WHAT IS REQUIRED:
Every line below that holds the word "length" must be listed.

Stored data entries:
⁂
-- ==== Sys2Proof/Machine/Delivery.lean ====
section
/-!
DEFINITION. What a packet does at its destination router: the checks on an arriving write, landing writes, reduction
landings, refusals, control packets, edge writes and bridged packets. Spec: 03 (R129, R130), 04 (R190 to R193, R204),
05 (R235 to R240), 09 (R423), 10 (R491).
-/
namespace Sys2Proof.Machine

/-- One added to a counter; the page's interrupt bit is set when the counter leaves 0. -/
def State.countIrq (s : State) (c : Ctr) (inst bit : Nat) : State :=
  let s' := s.count c inst 1
  if s.getC c inst == 0 then s'.setIrq c.typ inst bit else s'

/-! ### Refused writes (R191) -/

/-- The refusal of a write at a CLOSING segment, sent to the source that the header names (R191, R238). -/
def State.closeNack (s : State) (a : TileAddr) (seg addr : Nat) (p : Packet) : State :=
  let s := ((s.count C.SPD_CLOSE_NACKS a.fld.inst 1).dropFirst a true seg 3 p).1
  if (s.sendCause a.fld (tilePos a) p.src 3 false).isSome then
    (s.count C.MESH_NACK_UNROUTED a.fld.inst 1).pktEvent a 5 0 p
  else
    let body := leBytes 8 (addr + (tilePos a).1 <<< 24 + (tilePos a).2 <<< 34 + seg <<< 44) ++
      leBytes 8 (s.pktWm a p).toNat
    s.inject a (s.mkPacket a.fld (tilePos a) p.src 3 false (s.tile a).epoch 0xFFFFFF (natBits 7 0 (s.fldWm a.fld.plane).toNat) 0 2 1 body)

/-! ### Arriving writes (R190) -/

/-- Bytes of a bank that packets and landings may reach (R154). -/
def openBytes (deep : Bool) : Nat := if deep then 0x2F000 else 0x7B00

/-- How an arriving write ends. -/
inductive Arrival where
  | done | dropped | waits
  deriving DecidableEq, Repr

/-- Bytes written at a bank offset: whole aligned rows directly, the rest in pieces of 8 bytes through the gather buffer,
and anything narrower as one piece (R175, R235). `fuel` bounds the pieces. -/
def writePieces (a : TileAddr) (deep : Bool) : Nat → Nat → List Byte → State → State
  | 0, _, _, s => s
  | fuel + 1, off, bs, s =>
    if bs.isEmpty then s
    else if off % 32 = 0 ∧ 32 ≤ bs.length then
      writePieces a deep fuel (off + 32) (bs.drop 32) (s.writeRows a deep off (bs.take 32))
    else
      let n := min (8 - off % 8) bs.length
      writePieces a deep fuel (off + n) (bs.drop n) (s.narrowWrite a deep off (bs.take n))

/-- A write from the router, after its epoch check: address, CLOSING, OFF, WAKING, and then performed (R190). `accepted`: the landing
buffer holds the packet already, and a CLOSING segment performs it (R192). -/
def State.routerWrite (s : State) (a : TileAddr) (accepted deep : Bool) (off : Nat) (bs : List Byte) (p : Packet) : State × Arrival :=
  let t := s.tile a
  let seg := segOf off
  let segs := if deep then [segOf off, segOf (off + bs.length - 1)] else []
  if openBytes deep < off + bs.length then
    (((s.count C.SPD_ADDR_REFUSED a.fld.inst 1).dropFirst a deep (if deep then min seg 7 else 0) 2 p).1, .dropped)
  else
    let st (x : SegState) : Option Nat := segs.find? (fun g => (t.seg g).state == x)
    match (if accepted then none else st .closing), st .off, st .waking with
    | some g, _, _ => (s.closeNack a g (off + boolNat deep <<< 18) p, .dropped)
    | none, some g, _ => (s.lateWrite a g 0 p, .dropped)
    | none, none, some _ => (s, .waits)
    | none, none, none => (writePieces a deep (bs.length + 1) off bs s, .done)

/-- A payload discarded at a fenced tile (R237). -/
def State.fencedDiscard (s : State) (a : TileAddr) (p : Packet) : State :=
  (s.count C.MESH_FENCED_DISCARDS a.fld.inst 1).pktEvent a 6 0 p

/-- An ACT packet acts on its tile: none while it waits (R190, R235, R236). A stale one at the scratchpad has no owner: TASK 0
(DESIGN CHOICE, assumption 86). -/
def State.deliverAct (s : State) (a : TileAddr) (accepted : Bool) (p : Packet) : Option State :=
  let t := s.tile a
  if p.epoch != t.epoch then some (s.noteStale a 0xD 0 p.epoch t.epoch)
  else
    let deep := p.addr.testBit 18
    let r := s.routerWrite a accepted deep (natBits 17 0 p.addr) p.body p
    match r.2 with
    | .waits => none
    | .dropped => some r.1
    | .done => some (if p.aux.testBit 12 then r.1.packetSignal a (natBits 11 0 p.aux) 1 p.src (s.pktWm a p) else r.1)

/-! ### Reduction landings (R62, R129, R130) -/

/-- Lane i of an EXACT payload; a NaN lane of `gen` came from operands that were not NaN. -/
def exactLane (b : List Byte) (gen i : Nat) : ExactVal :=
  let v := ExactVal.ofStatus (BitVec.ofNat 192 (leAt b (24 * i) 24)) (BitVec.ofNat 12 (natBits (12 * i + 11) (12 * i) (leAt b 120 8)))
  { v with nanIn := v.nanIn && !gen.testBit i }

/-- Lane i of a FAST payload: the value and WIN_LO, WIN_HI, HIGH. -/
def fastLane (b : List Byte) (i : Nat) : W32 × Bool × Bool × Bool :=
  let fl := leAt b 112 16
  (BitVec.ofNat 32 (leAt b (4 * i) 4), fl.testBit (3 * i), fl.testBit (3 * i + 1), fl.testBit (3 * i + 2))

/-- The flags of a rounded FAST lane: a NaN made by a merge, or by a tile's own sum, is no NaN operand (R69). -/
def genFlags (gen : Bool) (f : RFlags) : RFlags := if gen && f.nanIn then { f with nanIn := false, nanGen := true } else f

/-- One lane rounded by a landing: its bytes, window flags and condition flags. -/
def landLane (fast : Bool) (b : List Byte) (gen rfw : Nat) (tag wm : W32) (index : BitVec 48) (i : Nat) :
    List Byte × (Bool × Bool × Bool) × RFlags :=
  if fast then
    let x := fastLane b i
    match Fmt.ofCode (rfwFmt rfw) with
    | some f =>
      match f.enc with
      | some e =>
        let r := (Enc.fp32.decode x.1.toNat).round e (rfwRnd rfw) (rfwSat rfw) (srValue tag wm index)
        (leBytes (f.bits / 8) r.1, x.2, genFlags (gen.testBit i) r.2)
      | none => ([], x.2, {})
    | none => ([], x.2, {})
  else
    let v := exactLane b gen i
    let r := roundResult v rfw tag wm index
    (r.1, (v.winLo, v.winHi, v.high), r.2)

/-- A complete SUM packet at its landing: none while it waits. A stale one that no landing takes has no owner: TASK 0 (DESIGN CHOICE,
assumption 86). -/
def State.deliverSum (s : State) (a : TileAddr) (accepted : Bool) (p : Packet) : Option State :=
  let t := s.tile a
  let i := a.fld.inst
  let wm := s.pktWm a p
  let n := t.landingOf p.aux
  let l := match n with | some n => t.landingCfg n | none => 0
  if p.epoch != t.epoch then some (s.noteStale a 0xC (wbits l 136 135) p.epoch t.epoch)
  else
    match n with
    | none =>
      some ((s.countIrq C.TSQ_NO_LANDING i 2).raiseOnce i (s.errRec 0x1B03 2 true wm i (.tile a 0) 0 0
        [BitVec.ofNat 64 (p.src + p.aux <<< 24 + p.addr <<< 40)]))
    | some n =>
      let rfw := wbits l 15 0
      if t.waitArrive.getLsbD n then none
      else if rfwFast rfw != p.mc then some (s.redMismatch a 0 p)
      else
        let z := elemSize (rfwFmt rfw)
        let off := natBits 17 0 p.addr
        let index (k : Nat) : BitVec 48 :=
          BitVec.ofInt 48 ((wbits l 79 64 * 2 ^ 32 + wbits l 111 80 : Nat) + ((off + k * z : Nat) - (wbits l 129 112 : Nat) : Int) / z)
        let rs := (List.range p.len).map (fun k =>
          landLane p.mc p.body p.nanGen rfw (BitVec.ofNat 32 (wbits l 63 32)) wm (index k) k)
        let r := s.routerWrite a accepted (wbits l 130 130 == 1) off (rs.flatMap (fun x => x.1)) p
        match r.2 with
        | .waits => none
        | .dropped => some r.1
        | .done =>
          let s := if rfwFmt rfw == 12 then r.1 else rs.foldl (fun s x =>
            s.noteResult a (wbits l 136 135) wm x.2.1.1 x.2.1.2.1 x.2.1.2.2 x.2.2 (rfwRnd rfw == .sr) p.mc) r.1
          match landingCq l with
          | some cq => some (s.arrive a n cq)
          | none => some s

/-! ### Control packets (R191, R423, R235) -/

/-- A CTL packet acts by CKIND. The CHECK kinds carry what CHECK_FEED and the check tap move as whole events. -/
def State.deliverCtl (s : State) (a : TileAddr) (p : Packet) : State :=
  let t := s.tile a
  let i := a.fld.inst
  match natBits 3 0 p.aux with
  | 1 =>
    let ws := [BitVec.ofNat 64 (leAt p.body 0 8), BitVec.ofNat 64 (leAt p.body 8 8)]
    (s.countIrq C.SPD_NACKS_RECEIVED i 3).raiseOnce i (s.errRec 0x1C03 1 true (s.fldWm a.fld.plane) i (.tile a 0) 0 0 ws)
  | 2 =>
    if p.epoch != t.epoch then s.noteStale a 0xE 0 p.epoch t.epoch
    else s.packetSignal a (natBits 15 4 p.aux) (BitVec.ofNat 32 (leAt p.body 0 4)) p.src (s.pktWm a p)
  | _ => s

/-! ### The landing buffer (R97, R189, R192, R235, R242) -/

/-- The action of a packet that stands in the landing buffer, or enters it, by class: none while it waits. `accepted`: it stands there
already. The records of a WGT packet enter one at a time. -/
def State.act (s : State) (a : TileAddr) (accepted : Bool) (p : Packet) : Option State :=
  match p.cls with
  | 0 => s.deliverAct a accepted p
  | 1 => none
  | 2 => s.deliverSum a accepted p
  | _ => some (s.deliverCtl a p)

/-- A packet is handed to the landing buffer, which is free again when its action completes; none while the buffer is occupied. A
fenced tile discards it at once (R237, R243). -/
def State.land (s : State) (a : TileAddr) (p : Packet) : Option State :=
  if s.tileFenced a then some (s.fencedDiscard a p)
  else if (s.tile a).landing.isSome then none
  else match s.act a false p with
    | some s' => some s'
    | none => some (s.setTile a { s.tile a with landing := some { pkt := p, entered := 0 } })

/-- The packet in the landing buffer acts as soon as it can. -/
def State.landingWork (s : State) (a : TileAddr) : State :=
  match (s.tile a).landing with
  | none => s
  | some l => match s.act a true l.pkt with
    | some s' => s'.setTile a { s'.tile a with landing := none }
    | none => s

/-! ### Edge writes (R240) -/

/-- The edge unit holds a packet: the field that it enters at, or that it is destined for, is held (R253, R255). -/
def State.edgeBarred (s : State) (a : TileAddr) (p : Packet) : Bool :=
  s.getF F.MESH_DRAIN_STATE_HELD a.fld.inst == 1 ||
    (match tileAt a.fld.plane (EpEntry.dest p.entry).1 (EpEntry.dest p.entry).2 with
      | some b => s.getF F.MESH_DRAIN_STATE_HELD b.fld.inst == 1
      | none => false)

/-- What the edge units hold and no drain holds any more goes out (R255). -/
def State.edgeRelease (s : State) : State :=
  s.edgeHeld.foldl (fun s x => if s.edgeBarred x.1 x.2 then { s with edgeHeld := s.edgeHeld ++ [x] } else s.inject x.1 x.2)
    { s with edgeHeld := [] }

/-- A CTL SIGNAL of amount 1 back to the source of an edge write, or the loss counted. -/
def State.edgeSignal (s : State) (a : TileAddr) (p : Packet) : State :=
  if !p.aux.testBit 12 || p.src == 0xFFFFFF then s
  else if (s.sendCause a.fld (tilePos a) p.src 3 false).isSome then
    (s.count C.MESH_NACK_UNROUTED a.fld.inst 1).pktEvent a 5 0 p
  else
    let q := s.mkPacket a.fld (tilePos a) p.src 3 false p.epoch 0xFFFFFF p.wm8 0 1 (2 + natBits 11 0 p.aux <<< 4) (leBytes 8 1)
    if s.edgeBarred a q then { s with edgeHeld := s.edgeHeld ++ [(a, q)] } else s.inject a q

/-- An ACT packet for an EDGE endpoint at its attach router. -/
def State.deliverEdge (s : State) (a : TileAddr) (p : Packet) : State :=
  let pl := a.fld.plane
  let x := EpEntry.ebase p.entry + p.addr
  if s.edgeCapacity pl < x + p.body.length then s.count C.EMP_EDGE_REFUSED pl 1
  else ((s.edgeWrite pl x p.body).count C.EMP_EDGE_WRITE_BYTES pl p.body.length).edgeSignal a p

/-! ### The span bridge (R491) -/

/-- The other plane. -/
def otherPlane (p : Fin 2) : Fin 2 := if p = 0 then 1 else 0

/-- A packet at a bridge attach router: ACT crosses in a bridged frame to the facing router of the other plane (R23), CTL
is absorbed, and an isolated bridge side forwards nothing (R215, R490). -/
def State.deliverBridge (s : State) (a : TileAddr) (p : Packet) : State :=
  let side := if a.fld.plane = 0 then 1 else 3
  if (s.getF F.MESH_DRAIN_STATE_ISO_SIDE a.fld.inst).testBit side then
    (s.count C.MESH_DEAD_HOPS a.fld.inst 1).pktEvent a 0 0 p
  else if p.cls != 0 then s.count C.BRG_CROSS_REFUSED 0 1
  else
    { s with bridgeRx := s.bridgeRx ++
        [{ plane := otherPlane a.fld.plane, router := ((tilePos a).1, 1023 - (tilePos a).2), destEp := BitVec.ofNat 24 (leAt p.payload 0 3)
           srcEp := BitVec.ofNat 24 p.src, aux := BitVec.ofNat 16 p.aux, addr := BitVec.ofNat 19 p.addr
           wm := s.pktWm a p, payload := p.body }] }

end Sys2Proof.Machine
end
⁂
SOLUTION TO THIS TASK:
    else if off % 32 = 0 ∧ 32 ≤ bs.length then
      let n := min (8 - off % 8) bs.length
  let segs := if deep then [segOf off, segOf (off + bs.length - 1)] else []
  if openBytes deep < off + bs.length then
    | none, none, none => (writePieces a deep (bs.length + 1) off bs s, .done)
  if s.edgeCapacity pl < x + p.body.length then s.count C.EMP_EDGE_REFUSED pl 1
  else ((s.edgeWrite pl x p.body).count C.EMP_EDGE_WRITE_BYTES pl p.body.length).edgeSignal a p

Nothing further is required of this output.